• [EXERCISE] Which lines in the records below mention the word "Prop"? Copy each one out.

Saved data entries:
/-- Parameter words (R192, R195, R205, R206, R212–R214, Table 8.8). Where a clause rests on a choice or an inference of the
model, that is logged in notes/assumptions: 17, 46, 47. -/
def Obligations.ParameterCommands : Prop :=
  (∀ (p : Fin 4) (addr v : Word) (q : PoolRow) (r : RegRow) (s : State), s.pageOn fabPage = true →
    s.TakesWrite p (paramPage (addr.toNat / 4 * 4)) (addr.toNat / 4 * 4) →
    poolReg (addr.toNat / 4 * 4) = some (q, r) → r.writable = true → s.maxlenFixed (addr.toNat / 4 * 4) = false →
    s.fabState ≠ .stopped → After (exec (.paramWrite p addr v) s) fun t =>
      t.tickWrites = s.tickWrites ++ [(addr.toNat / 4 * 4, v.toNat)]
      ∧ t.pageVer (paramPage (addr.toNat / 4 * 4)) = (s.pageVer (paramPage (addr.toNat / 4 * 4)) + 1) % 2 ^ 32
      ∧ Quiet (fun _ => False) s t)
  ∧ (∀ (p : Fin 4) (addr v : Word) (q : PoolRow) (r : RegRow) (s : State), s.pageOn fabPage = true →
    s.TakesWrite p (paramPage (addr.toNat / 4 * 4)) (addr.toNat / 4 * 4) →
    poolReg (addr.toNat / 4 * 4) = some (q, r) → r.writable = true → s.maxlenFixed (addr.toNat / 4 * 4) = false →
    s.fabState = .stopped → After (exec (.paramWrite p addr v) s) fun t =>
      t.reg (addr.toNat / 4 * 4) = s.stored (addr.toNat / 4 * 4) v.toNat ∧ Quiet (· = addr.toNat / 4 * 4) s t)
  ∧ (∀ (slot : Fin 4096) (v : Word) (s : State), s.domOn Dm.FAB = true → After (exec (.gainTargetWrite slot v) s) fun t =>
    t.reg (slotAddr slot) = s.stored (slotAddr slot) v.toNat
      ∧ t.gainAt (slotAddr slot) = (s.gainAt (slotAddr slot)).request
          (Gain.ofCode (bitsAt (s.stored (slotAddr slot) v.toNat).toNat 0 16))
      ∧ (∀ a, a ≠ slotAddr slot → t.gainAt a = s.gainAt a) ∧ Quiet (· = slotAddr slot) s t)
  ∧ (∀ (addr v : Word) (s : State), s.domOn Dm.FAB = true → (objectOf (addr.toNat / 4 * 4)).isSome = true →
    s.maxlenFixed (addr.toNat / 4 * 4) = false → After (exec (.objectWrite addr v) s) fun t =>
      t.reg (addr.toNat / 4 * 4) = s.stored (addr.toNat / 4 * 4) v.toNat ∧ Quiet (· = addr.toNat / 4 * 4) s t)
  ∧ (∀ (addr : Word) (s : State), s.domOn Dm.FAB = true → 0x50048000 ≤ addr.toNat → addr.toNat < 0x50050000 →
    After (exec (.objectReset addr) s) fun t =>
      sparseGet Biquad.zero t.fab.biquads ((addr.toNat - 0x50048000) / 32) = Biquad.zero
      ∧ Quiet (· = addr.toNat / 32 * 32 + 20) s t)
  ∧ (∀ (l : Fin 512) (v : Word) (s : State), s.domOn Dm.FAB = true → After (exec (.delayChange l v) s) fun t =>
    t.reg (Adr.DELAY_DELAY l) = s.stored (Adr.DELAY_DELAY l) v.toNat ∧ Quiet (· = Adr.DELAY_DELAY l) s t)
  ∧ (∀ (g : Fin 16) (s : State), s.domOn Dm.FAB = true → After (exec (.generatorRestart g) s) fun t =>
    t.fab.gens[g] = ⟨0, 0, false, false, s.genSeed g, 0⟩ ∧ t = { s with fab := { s.fab with gens := t.fab.gens } }
      ∧ ∀ h : Fin 16, h ≠ g → t.fab.gens[h] = s.fab.gens[h])
  ∧ (∀ (l : Fin 512) (d : DLine) (s : State), d ∈ s.dlines → d.tap = l.val → d.told = false → d.delay < d.filled →
    After (exec (.lineFilled l) s) fun t => t.dlines = s.dlines.map (fun x => if x.tap = l.val then { x with told := true } else x)
      ∧ t.evt procPage 1 = true ∧ Frame (StatusOf [procPage]) s t)
  ∧ (∀ (g : Fin 16) (s : State), s.fab.gens[g].atEnd = true → After (exec (.sweepEnd g) s) fun t =>
    t.fab.gens[g].atEnd = false ∧ t.fab.gens[g].ended = (s.fab.gens[g].ended && !s.flag (Fd.GEN_CTL_LOOP g))
      ∧ t.fab.gens[g].swept = (if s.flag (Fd.GEN_CTL_LOOP g) then 0 else s.fab.gens[g].swept)
      ∧ t.evt procPage 0 = true ∧ Frame (StatusOf [procPage]) s t)

/-- The tick (02_clocks_and_time.md R29, R47; R161): what TICK runs, its counters, and tick 0 of a fabric that starts. Where a
clause rests on a choice or an inference of the model, that is logged in notes/assumptions: 14, 43, 80, 84. -/
def Obligations.TickCommands : Prop :=
  (∀ (i : TickIn) (s : State), s.domOn Dm.PLL = true → ∃ t, exec (.tick i) s = .next t ∧ t = s.tickAll i
    ∧ t.pending = s.pending ∧ (s.Inv → t.Inv))
  ∧ (∀ (i : TickIn) (s : State), s.domOn Dm.PLL = false → exec (.tick i) s = .next s)
  ∧ (∀ (i : TickIn) (s : State), s.startsNow = true → ∃ t, exec (.fabricFirstTick i) s = .next t ∧ t = s.tickAll i
    ∧ t.pending = s.pending ∧ (s.Inv → t.Inv))
  ∧ (∀ (s : State), s.tickCount.ticks = s.ticks + 1 ∧ s.tickCount.boundary = s.syscnt
    ∧ (s.fabRuns = true → s.tickCount.tickcnt = s.tickcnt + 1 ∧ s.tickCount.tickSys = s.syscnt)
    ∧ (s.fabRuns = false → s.tickCount.tickcnt = s.tickcnt ∧ s.tickCount.tickSys = s.tickSys)
    ∧ Quiet (fun _ => False) s s.tickCount)
  ∧ (∀ (s : State), s.startsNow = true → s.tickWrites = [] → s.tickBegin.tickcnt = 0 ∧ s.tickBegin.tickSys = s.syscnt
    ∧ s.tickBegin.fabState = .running ∧ s.tickBegin.ticks = s.ticks + 1
    ∧ s.tickBegin.fab.glide = (Glide.at .mute).aim (.db 0 1) (s.fld Fd.FAB_START_GLIDE_TICKS)
    ∧ s.tickBegin.evt fabPage FabEv.STARTED = true)

/-! ## The speaker amplifier (10_speaker_amplifier.md) -/

/-- Start and stop of a channel (R248, R253, Table 10.4). Where a clause rests on a choice or an inference of the model, that is
logged in notes/assumptions: 2, 3, 4, 52. -/
def Obligations.AmpStateCommands : Prop :=
  (∀ (n : Fin 4) (s : State), s.pageTakes (ampPage n) = true → s.flag (Fd.AMP_CTRL_ENABLE n) = false → s.ampLeads n = true →
    s.ampUp n = true → s.ampState n = .off → s.ampBlock n = none → After (exec (.ampEnable n) s) fun t =>
      t.ampState n = .starting ∧ t.flag (Fd.AMP_CTRL_ENABLE n) = true ∧ t.amps[n].step = .precheck
      ∧ Quiet (fun a => a = Adr.AMP_CTRL n ∨ a = Adr.AMP_STATUS n) s t)
  ∧ (∀ (n : Fin 4) (c : AmpCause) (b : Bool) (s : State), s.pageTakes (ampPage n) = true →
    s.flag (Fd.AMP_CTRL_ENABLE n) = false → s.ampLeads n = true → s.ampUp n = true → s.ampState n = .off →
    s.ampBlock n = some (c, b) → After (exec (.ampEnable n) s) fun t => t.ampState n = .suspended
      ∧ t.fld (Fd.AMP_STATUS_CAUSE n) = c.code ∧ t.amps[n].supplyWait = b ∧ t.evt (ampPage n) AmpEv.SUSPENDED = true
      ∧ Frame (fun a => a = Adr.AMP_CTRL n ∨ a = Adr.AMP_STATUS n ∨ StatusOf [ampPage n] a) s t)
  ∧ (∀ (n : Fin 4) (s : State), s.pageTakes (ampPage n) = true → s.flag (Fd.AMP_CTRL_ENABLE n) = true → s.ampLeads n = true →
    s.ampState n = .running → After (exec (.ampDisable n) s) fun t => t.ampState n = .stopping
      ∧ t.flag (Fd.AMP_CTRL_ENABLE n) = false ∧ t.amps[n].step = .glide
      ∧ t.gainAt (Adr.AMP_GAIN n) = (s.gainAt (Adr.AMP_GAIN n)).aim .mute (s.fld (Fd.AMP_GLIDE_TICKS n))
      ∧ Quiet (fun a => a = Adr.AMP_CTRL n ∨ a = Adr.AMP_STATUS n) s t)
  ∧ (∀ (n : Fin 4) (s : State), s.pageTakes (ampPage n) = true → s.flag (Fd.AMP_CTRL_ENABLE n) = true → s.ampLeads n = true →
    s.ampState n = .stopping → exec (.ampDisable n) s = .next (s.setFld (Fd.AMP_CTRL_ENABLE n) 0))
  ∧ (∀ (n : Fin 4) (r : PrecheckReading) (s : State), s.hkaRuns = true → s.ampState n = .starting →
    s.amps[n].step = .precheck → 100 < r.p → 100 < r.n → r.p < (s.pvdd : Int) - 100 → r.n < (s.pvdd : Int) - 100 →
    After (exec (.ampPrecheckDone n r) s) fun t => t.ampState n = .starting ∧ t.amps[n].step = .release
      ∧ Frame (OfPages [hkseqPage]) s t)
  ∧ (∀ (n : Fin 4) (r : PrecheckReading) (s : State), s.hkaRuns = true → s.ampState n = .starting →
    s.amps[n].step = .precheck → (s.pvdd : Int) - 100 ≤ r.p ∨ (s.pvdd : Int) - 100 ≤ r.n → 100 < r.p → 100 < r.n →
    exec (.ampPrecheckDone n r) s = .next (s.ampShutdown n .shortPvdd))
  ∧ (∀ (n : Fin 4) (r : PrecheckReading) (s : State), s.hkaRuns = true → s.ampState n = .starting →
    s.amps[n].step = .precheck → r.p ≤ 100 ∨ r.n ≤ 100 → r.p < (s.pvdd : Int) - 100 → r.n < (s.pvdd : Int) - 100 →
    exec (.ampPrecheckDone n r) s = .next (s.ampShutdown n .shortGnd))
  ∧ (∀ (n : Fin 4) (s : State), s.ampState n = .starting → s.amps[n].step = .release →
    exec (.ampRelease n) s = .next ((s.updAmp n fun a => { a with step := .idle, hist := [] }).setFld (Fd.AMP_STATUS_LIMITING n) 0))
  ∧ (∀ (n : Fin 4) (s : State), s.ampState n = .starting → s.amps[n].step = .idle → After (exec (.ampRunning n) s) fun t =>
    t.ampState n = .running ∧ t.amps[n].step = .none
      ∧ t.gainAt (Adr.AMP_GAIN n) = muteGlide.aim (s.outTarget (Adr.AMP_GAIN n)) (s.fld (Fd.AMP_GLIDE_TICKS n))
      ∧ t.evt (ampPage n) AmpEv.STARTED = true ∧ Frame (fun a => a = Adr.AMP_STATUS n ∨ StatusOf [ampPage n] a) s t)
  ∧ (∀ (n : Fin 4) (s : State), s.ampState n = .stopping → s.amps[n].step = .glide →
    (s.gainAt (Adr.AMP_GAIN n)).left = 0 →
    exec (.ampStopGlideDone n) s = .next (s.updAmp n fun a => { a with step := .half }))
  ∧ (∀ (n : Fin 4) (s : State), s.ampState n = .stopping → s.amps[n].step = .half → s.cfgPend = [] →
    (∀ k : Fin 4, s.flag (Fd.AMP_CTRL_ENABLE k) = false) → After (exec (.ampOff n) s) fun t =>
      t.ampState n = .off ∧ t.fld (Fd.AMP_STATUS_CAUSE n) = 0 ∧ t.amps[n].step = .none
      ∧ t.gainAt (Adr.AMP_GAIN n) = muteGlide ∧ t.evt (ampPage n) AmpEv.OFF = true
      ∧ Frame (fun a => a = Adr.AMP_STATUS n ∨ OfPages [hkseqPage] a ∨ StatusOf [ampPage n] a) s t)

/-- What a shutdown does, and what shuts down, latches and retries a channel (R250–R254). Where a clause rests on a choice or an
inference of the model, that is logged in notes/assumptions: 2, 3, 52. -/
def Obligations.AmpFaultCommands : Prop :=
  (∀ (n : Fin 4) (c : AmpCause) (s : State), (s.ampShutdown n c).fld (Fd.AMP_STATUS_CAUSE n) = c.code
    ∧ (s.ampShutdown n c).fld (Fd.AMP_CNT_SHUTDOWNS n) = satAdd 8 (s.fld (Fd.AMP_CNT_SHUTDOWNS n)) 1
    ∧ (s.ampShutdown n c).fld (Fd.AMP_STATUS_RETRIES n)
        = (if s.amps[n].retry then satAdd 4 (s.fld (Fd.AMP_STATUS_RETRIES n)) 1 else s.fld (Fd.AMP_STATUS_RETRIES n))
    ∧ (s.ampShutdown n c).ampState n
        = (if s.fld (Fd.AMP_OCP_RETRY_MAX n) ≤ (s.ampShutdown n c).fld (Fd.AMP_STATUS_RETRIES n) then .latched else .retryWait)
    ∧ (s.ampShutdown n c).gainAt (Adr.AMP_GAIN n) = muteGlide
    ∧ (s.ampShutdown n c).evt (ampPage n) AmpEv.SHUTDOWN = true
    ∧ Frame (fun a => a = Adr.AMP_STATUS n ∨ a = Adr.AMP_CNT n ∨ OfPages [hkseqPage] a ∨ StatusOf [ampPage n] a) s (s.ampShutdown n c))
  ∧ (∀ (n : Fin 4) (pos neg : Nat) (s : State), s.ampSwitches (s.ampLead n) = false → s.amps[n].stopLeft = 0 →
    After (exec (.pwmCycle n pos neg) s) fun t => t.amps[n].hist = (false :: s.amps[n].hist).take 32
      ∧ t.ampState (s.ampLead n) = s.ampState (s.ampLead n) ∧ Quiet (· = Adr.AMP_STATUS (s.ampLead n)) s t)
  ∧ (∀ (n : Fin 4) (pos neg : Nat) (s : State), s.ampSwitches (s.ampLead n) = true →
    50 * s.fld (Fd.AMP_OCP_PEAK (s.ampLead n)) ≤ max pos neg → 16 ≤ ((true :: s.amps[n].hist).take 32 |>.filter id).length →
    exec (.pwmCycle n pos neg) s = .next ((s.pwmCount n true).ampShutdown (s.ampLead n) .overcurrent))
  ∧ (∀ (n : Fin 4) (s : State), s.ampState n = .retryWait → s.flag (Fd.AMP_CTRL_ENABLE n) = false →
    exec (.ampRetry n) s = .next (s.ampOff n))
  ∧ (∀ (n : Fin 4) (s : State), s.ampState n = .retryWait → s.flag (Fd.AMP_CTRL_ENABLE n) = true → s.ampBlock n = none → After (exec (.ampRetry n) s) fun t =>
    t.ampState n = .starting ∧ t.amps[n].step = .precheck ∧ t.amps[n].retry = true ∧ t.evt (ampPage n) AmpEv.RETRY = true
      ∧ Frame (fun a => a = Adr.AMP_STATUS n ∨ StatusOf [ampPage n] a) s t)
  ∧ (∀ (n : Fin 4) (s : State), s.ampState n = .running →
    exec (.ampRetriesClear n) s = .next ((s.setFld (Fd.AMP_STATUS_RETRIES n) 0).updAmp n fun a => { a with retry := false }))
  ∧ (∀ (n : Fin 4) (s : State), s.ampLeads n = true → s.ampState n = .running ∨ s.ampState n = .stopping →
    s.ampDcHigh n = true → After (exec (.ampDcFault n) s) fun t =>
    t.ampState n = .latched ∧ t.fld (Fd.AMP_STATUS_CAUSE n) = 4
      ∧ t.fld (Fd.AMP_STATUS_RETRIES n)
        = (if s.amps[n].retry then satAdd 4 (s.fld (Fd.AMP_STATUS_RETRIES n)) 1 else s.fld (Fd.AMP_STATUS_RETRIES n))
      ∧ t.fld (Fd.AMP_CNT_SHUTDOWNS n) = satAdd 8 (s.fld (Fd.AMP_CNT_SHUTDOWNS n)) 1
      ∧ t.gainAt (Adr.AMP_GAIN n) = muteGlide ∧ t.evt (ampPage n) AmpEv.SHUTDOWN = true ∧ t.evt (ampPage n) AmpEv.LATCHED = true
      ∧ Frame (fun a => a = Adr.AMP_STATUS n ∨ a = Adr.AMP_CNT n ∨ StatusOf [ampPage n] a) s t)

/-- The supply and the fixed scan (R256–R258, R275). Where a clause rests on a choice or an inference of the model, that is
logged in notes/assumptions: 2, 3, 19, 52. -/
def Obligations.SupplyCommands : Prop :=
  (∀ (r : ScanReading) (s : State), s.hkaRuns = true → exec (.fixedScan r) s = .next (s.scan r))
  ∧ (∀ (c : Nat) (v : ConvReading) (b : Bool) (s : State), c < 61 →
    (s.converted c v b).reg (Adr.HKA_LAST c) =
        word (unsigned 24 (clampInt (-0x800000) 0x7FFFFF v.v) + 2 ^ 29 * bit b + 2 ^ 30 * bit (ConvReading.over_ v) + 2 ^ 31)
      ∧ Frame (fun a => a = Adr.HKA_LAST c ∨ a = Adr.HKA_WIN_STATE ∨ StatusOf [hkaPage] a) s (s.converted c v b))
  ∧ (∀ (raw : Nat) (s : State), s.hkaRuns = true → s.flag Fd.AMPSYS_SAG_EN = true → raw ≤ 0x7FFFFF →
    exec (.sagSample raw) s = .next (((s.pipePreempt (some 0x00)).converted 0x00 ⟨raw, false⟩ false).pipeResume.sagTake raw))
  ∧ (∀ (raw : Nat) (s : State), s.hkaRuns = true → s.flag Fd.AMPSYS_SAG_EN = false → exec (.sagSample raw) s = .next s)
  ∧ (∀ (raw : Nat) (s : State), raw % 2048 = 0 → 1740800 ≤ raw → raw ≤ 5632000 → s.fld Fd.AMPSYS_SAG_KNEE * 20480 ≤ raw →
    s.sfld Fd.AMPSYS_PVDD_CEILING = 0 → (s.sagTake raw).pvdd = raw / 2048
      ∧ (s.sagTake raw).fld Fd.AMPSYS_PVDD_V10MV = raw / 2048 ∧ (s.sagTake raw).sfld Fd.AMPSYS_PVDD_CEILING = 0
      ∧ (s.sagTake raw).sag = ⟨true, 0, 0, raw⟩)
  ∧ (∀ (s : State), s.domOn Dm.HKA = true → (∀ k : Fin 4, s.ampState k = .off) → s.flag Fd.AMPSYS_STATUS_UV = false →
    After (exec .pvddHwStop s) fun t => t.flag Fd.AMPSYS_STATUS_UV = true ∧ t.evt ampsysPage AmpEv.UV = true
      ∧ Frame (fun a => a = Adr.AMPSYS_STATUS ∨ StatusOf [ampsysPage] a) s t)
  ∧ (∀ (s : State), s.domOn Dm.HKA = true → s.flag Fd.AMPSYS_STATUS_UV = true → s.sag.seen = true →
    1843200 ≤ s.sag.raw → s.sag.raw ≤ 5427200 → (∀ k : Fin 4, s.ampState k ≠ .suspended) →
    After (exec .supplyOk s) fun t => t.flag Fd.AMPSYS_STATUS_UV = false ∧ t.flag Fd.AMPSYS_STATUS_OV = false
      ∧ t.evt ampsysPage AmpEv.SUPPLY_OK = true ∧ (∀ k : Fin 4, t.amps[k].supplyWait = false)
      ∧ Frame (fun a => a = Adr.AMPSYS_STATUS ∨ StatusOf [ampsysPage] a) s t)
  ∧ (∀ (s : State), s.domOn Dm.HKA = true → s.flag Fd.HKA_STATUS_READY = false → s.hka.ready = [] →
    (∀ k : Fin 4, s.ampState k ≠ .suspended) → After (exec .hkaReady s) fun t => t.flag Fd.HKA_STATUS_READY = true
      ∧ t.fld Fd.HKA_STATUS_CAL_STAGE = (if s.flag Fd.HKA_STATUS_CAL_FAIL then 0xF else 0)
      ∧ t.flag Fd.HKA_STATUS_CAL_FAIL = s.flag Fd.HKA_STATUS_CAL_FAIL ∧ Quiet (· = Adr.HKA_STATUS) s t)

• [THE ANSWER]
def Obligations.ParameterCommands : Prop :=
def Obligations.TickCommands : Prop :=
def Obligations.AmpStateCommands : Prop :=
def Obligations.AmpFaultCommands : Prop :=
def Obligations.SupplyCommands : Prop :=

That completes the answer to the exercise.